A Simple Parametric Model for the Analysis of Cooled Gas Turbines

[+] Author and Article Information
S. Can Gülen

 GE Energy, 1 River Road, Building 40-412, Schenectady, NY 12345can.gulen@ge.com

J. Eng. Gas Turbines Power 133(1), 011801 (Sep 27, 2010) (13 pages) doi:10.1115/1.4001829 History: Received April 09, 2010; Revised April 19, 2010; Published September 27, 2010; Online September 27, 2010

A natural gas fired gas turbine combined cycle power plant is the most efficient option for fossil fuel based electric power generation that is commercially available. Trade publications report that currently available technology is rated near 60% thermal efficiency. Research and development efforts are in place targeting even higher efficiencies in the next two decades. In the face of diminishing natural resources and increasing carbon dioxide emissions, leading to greenhouse gas effect and global warming, these efforts are even more critical today than in the last century. The main performance driver in a combined cycle power plant is the gas turbine. The basic thermodynamics of the gas turbine, described by the well-known Brayton cycle, dictates that the key design parameters that determine the gas turbine performance are the cycle pressure ratio and maximum cycle temperature at the turbine inlet.

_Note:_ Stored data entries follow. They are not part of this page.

-- ==== Sys2Proof/Machine/Control.lean ====
section
/-! DEFINITION. Predicates, branches, outcomes, division and scalar floating point (R194 to R203). -/

namespace Sys2Proof.Machine

/-! ### Branches (R199 to R203) -/

def execBr (tk : Tk) (pub : BitVec 3) (_kIgn : BitVec 3) (off : BitVec 17) (s : State) : Out :=
  branchOp s tk [] pub true (targetOf (hereBundle s) off) none

def execBt (tk : Tk) (pub : BitVec 3) (k : Fin 8) (off : BitVec 17) (s : State) : Out :=
  branchOp s tk [] pub ((s.tile s.cur.1).pred k) (targetOf (hereBundle s) off) none

def execBf (tk : Tk) (pub : BitVec 3) (k : Fin 8) (off : BitVec 17) (s : State) : Out :=
  branchOp s tk [] pub (!(s.tile s.cur.1).pred k) (targetOf (hereBundle s) off) none

/-- CALL: e31 receives the address of the next bundle. -/
def execCall (tk : Tk) (pub : BitVec 3) (_kIgn : BitVec 3) (off : BitVec 17) (s : State) : Out :=
  branchOp s tk [] pub true (targetOf (hereBundle s) off) (some (.r 31))

/-- JR: the target is S1 with bits [4:0] cleared; it publishes nothing. -/
def execJr (tk : Tk) (link : Option Reg) (s1 : Reg) (s : State) : Out :=
  branchOp s tk [s1] 0 true (alignDown (val s s1) 32).toNat link

/-- PUB: an outcome to each queue named, and no transfer; outcomes enter a queue in program order (R201). -/
def execPub (tk : Tk) (pub : BitVec 3) (k : Fin 8) (_ign : BitVec 17) (s : State) : Out :=
  if ready s tk [] none && predsFree s (predMask k) && !publishes ((s.tile s.cur.1).eng s.cur.2)
      && pubRoom (s.tile s.cur.1) pub then
    done s tk [] { Result.value none 0 with pub := pub, out := (s.tile s.cur.1).pred k } false
  else .next s

/-- The stream of a writer's port is blocked on full: the record in work has no room at a home here, or a home on another package has
not answered (R135, R142, R350). -/
def writerBlocked (s : State) (tid : Nat) (v : Slot) : Bool :=
  let t := s.tile tid
  let x := v.extv.toNat
  let h := ((NMap.find? t.chans (fld x 5 4)).map Prod.fst).getD 0
  v.act && !v.held && !v.addpend && !v.stopped && v.opc == opSchw && v.pos < v.rav.toNat &&
    (if handleHere s h then
      let r := t.ring (fld x 0 5)
      r.filled != r.taken && roomFor (chan s (handleChan h)) (recSize (leNat (spaceBytes s tid r.spG (r.sideOff r.taken) 4))) == .full
    else v.inFlight)

/-- Status of a channel port (R142, R395). Of a home on another package this end knows whether its record waits, and by the ACCEPT of the
last one whether the channel is closed; R349 has no message that tells more, and the rest is free (notes/assumptions/99.md). -/
def chanStatus (s : State) (tid port : Nat) : State × BitVec 5 :=
  let t := s.tile tid
  match NMap.find? t.chans port with
  | none => (s, 0)
  | some (h, writer) =>
    let blocked := writer && t.slots.any (fun p => fld p.2.extv.toNat 5 4 == port && writerBlocked s tid p.2)
    if handleHere s h then
      let c := handleChan h
      let e := chan s c
      let head := (headAt s c).2
      let rdy := !writer && head.isSome
      let pois := rdy && (match head with | some (sd, pos) => recPoison (recordAt s c sd pos).2.hdr | none => false)
      (s, BitVec.ofNat 5 (b2n rdy + 2 * b2n blocked + 4 * b2n e.closed + 8 * b2n e.spill + 16 * b2n pois))
    else
      let w := Config.freeWord s.ticks
      let closed := (NMap.find? t.farLast port).getD (w.getLsbD 2)
      ({ s with ticks := s.ticks + 1 }, BitVec.ofNat 5 (2 * b2n blocked + 4 * b2n closed + 8 * b2n (w.getLsbD 3)))

/-- BQS: test the status of a ring or a channel port, and branch (R203). -/
def execBqs (tk : Tk) (pub : BitVec 3) (off : BitVec 17) (ext : BqsExt) (s : State) : Out :=
  let tid := s.cur.1
  let (s', st) := if ext.chan then chanStatus s tid (ext.index.val % 16) else (s, ringStatus s tid ext.index.val)
  let hit := st &&& ext.mask != 0
  let taken := if ext.sense then !hit else hit
  if readyAlone s tk [] none && pubRoom (s.tile tid) pub then branchOp s' tk [] pub taken (targetOf (hereBundle s) off) none
  else .next s

/-- FOL: pop one outcome of the engine's own queue, and follow it (R202). -/
def folOp (s : State) (tk : Tk) (off : BitVec 17) : Out :=
  let (tid, g) := s.cur
  let t := s.tile tid
  match t.outcomes g with
  | [] => .next s
  | o :: rest =>
    if readyAlone s tk [] none && tokenRoom s tk then
      let target := targetOf (hereBundle s) off
      .next (finishS (s.setTile tid (t.setOutcomes g rest)) tid g tk []
        { Result.value none 0 with post := if o then .jump target else .pass } true)
    else .next s

def execFolA (tk : Tk) (off : BitVec 17) (s : State) : Out := folOp s tk off
def execFolM (tk : Tk) (off : BitVec 17) (s : State) : Out := folOp s tk off
def execFolY (tk : Tk) (off : BitVec 17) (s : State) : Out := folOp s tk off

/-! ### Predicates (R198) -/

def execPcmp (tk : Tk) (c : Cond) (comb : Combine) (k : Fin 8) (s1 s2 : Reg) (s : State) : Out :=
  let t := s.tile s.cur.1
  predOp s tk [s1, s2] (predMask k) (predMask k) (setPred t.preds k (combine comb (t.pred k) (condHolds c (val s s1) (val s s2))))

def execPcmpi (tk : Tk) (c : Cond) (k : Fin 8) (s1 : Reg) (imm : BitVec 11) (ext : Option Lane) (s : State) : Out :=
  predOp s tk [s1] 0 (predMask k) (setPred (s.tile s.cur.1).preds k (condHolds c (val s s1) (immRI imm ext)))

def execPlog (tk : Tk) (op : PlogOp) (k ka kb : Fin 8) (s : State) : Out :=
  let t := s.tile s.cur.1
  predOp s tk [] (predMask ka ||| predMask kb) (predMask k) (setPred t.preds k (plogVal op (t.pred ka) (t.pred kb)))

def execPget (tk : Tk) (d : Reg) (s : State) : Out :=
  if predsFree s (BitVec.allOnes 8) then aluOp s tk d [] ((s.tile s.cur.1).predBits.setWidth 64) else .next s

def execPset (tk : Tk) (mask vals : BitVec 8) (s : State) : Out :=
  predOp s tk [] 0 (mask &&& 0xFE) (psetVal (s.tile s.cur.1).preds mask vals)

/-! ### Division (R194) -/

/-- Operand of an n-bit division as an integer. DEDUCED: with .u and .w it is the low 32 bits as an unsigned number
(notes/assumptions/88.md). -/
def divArg (u w : Bool) (a : Word) : Int :=
  let n := if w then 32 else 64
  if u then (a.toNat % 2 ^ n : Nat) else sxi a.toNat n

/-- DIV: all ones for a zero divisor; the quotient rounds toward zero and wraps. -/
def divVal (u w : Bool) (a b : Word) : Word :=
  let y := divArg u w b
  if y = 0 then BitVec.allOnes 64 else narrow w (BitVec.ofInt 64 ((divArg u w a).tdiv y))

/-- REM: the dividend for a zero divisor; the sign of the dividend. -/
def remVal (u w : Bool) (a b : Word) : Word :=
  let y := divArg u w b
  if y = 0 then narrow w (BitVec.ofInt 64 (divArg u w a)) else narrow w (BitVec.ofInt 64 ((divArg u w a).tmod y))

def execDiv (tk : Tk) (d s1 s2 : Reg) (u w : Bool) (s : State) : Out :=
  aluOp s tk d [s1, s2] (divVal u w (val s s1) (val s s2))

def execRem (tk : Tk) (d s1 s2 : Reg) (u w : Bool) (s : State) : Out :=
  aluOp s tk d [s1, s2] (remVal u w (val s s1) (val s s2))

/-! ### Floating point (R195 to R197) -/

def FFmt.fmt : FFmt → Fmt
  | .f32 => .fp32 | .f16 => .fp16 | .bf16 => .bf16

def Rnd.mode : Rnd → RMode
  | .rne => .rne | .rtz => .rtz

def CvtKind.fmt : CvtKind → Fmt
  | .f32 => .fp32 | .f16 => .fp16 | .bf16 => .bf16 | .i64 => .int64 | .u64 => .uint64

/-- The value of a register's low bits in a format. -/
def fArg (f : FFmt) (v : Word) : FVal := (FFmt.fmt f).value (v.toNat % 2 ^ (FFmt.fmt f).width)

/-- A result rounded to a format, zero-extended. -/
def fRes (f : FFmt) (r : Rnd) (v : FVal) : Word := wd (v.round (FFmt.fmt f) (Rnd.mode r) 0)

def execFadd (tk : Tk) (d s1 s2 : Reg) (fmt : FFmt) (rnd : Rnd) (s : State) : Out :=
  aluOp s tk d [s1, s2] (fRes fmt rnd ((fArg fmt (val s s1)).add (fArg fmt (val s s2))))

def execFsub (tk : Tk) (d s1 s2 : Reg) (fmt : FFmt) (rnd : Rnd) (s : State) : Out :=
  aluOp s tk d [s1, s2] (fRes fmt rnd ((fArg fmt (val s s1)).add (fArg fmt (val s s2)).neg))

def execFmul (tk : Tk) (d s1 s2 : Reg) (fmt : FFmt) (rnd : Rnd) (s : State) : Out :=
  aluOp s tk d [s1, s2] (fRes fmt rnd ((fArg fmt (val s s1)).mul (fArg fmt (val s s2))))

def execFma (tk : Tk) (d s1 s2 s3 : Reg) (fmt : FFmt) (rnd : Rnd) (s : State) : Out :=
  aluOp s tk d [s1, s2, s3]
    (fRes fmt rnd (((fArg fmt (val s s1)).mul (fArg fmt (val s s2))).add (fArg fmt (val s s3))))

/-- FCVT (R196): a kind to itself copies its bits. -/
def fcvtVal (dst src : CvtKind) (rnd : Rnd) (v : Word) : Word :=
  let f := CvtKind.fmt src
  wd (convert f (CvtKind.fmt dst) (Rnd.mode rnd) 0 (v.toNat % 2 ^ f.width))

def execFcvt (tk : Tk) (d s1 : Reg) (dst src : CvtKind) (rnd : Rnd) (s : State) : Out :=
  aluOp s tk d [s1] (fcvtVal dst src rnd (val s s1))

def execFcmp (tk : Tk) (c : FCond) (fmt : FFmt) (k : Fin 8) (s1 s2 : Reg) (s : State) : Out :=
  predOp s tk [s1, s2] 0 (predMask k) (setPred (s.tile s.cur.1).preds k (fcondHolds c (fArg fmt (val s s1)) (fArg fmt (val s s2))))

end Sys2Proof.Machine
end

While performance calculations for an ideal gas turbine are straightforward with compact mathematical formulations, detailed engineering analysis of real machines with turbine hot gas path cooling requires complex models. Such models, requisite for detailed engineering design work, involve highly empirical heat transfer formulations embedded in a complex system of equations that are amenable only to numerical solutions. A cooled turbine modeling system incorporating all pertinent physical phenomena into compact formulations is developed and presented in this paper. The model is fully physics-based and amenable to simple spreadsheet calculations while illustrating the basic principles with sufficient accuracy and extreme qualitative rigor. This model is valuable not only as a teaching and training tool, it is also suitable to preliminary gas turbine combined cycle design calculations in narrowing down the field of feasible design options.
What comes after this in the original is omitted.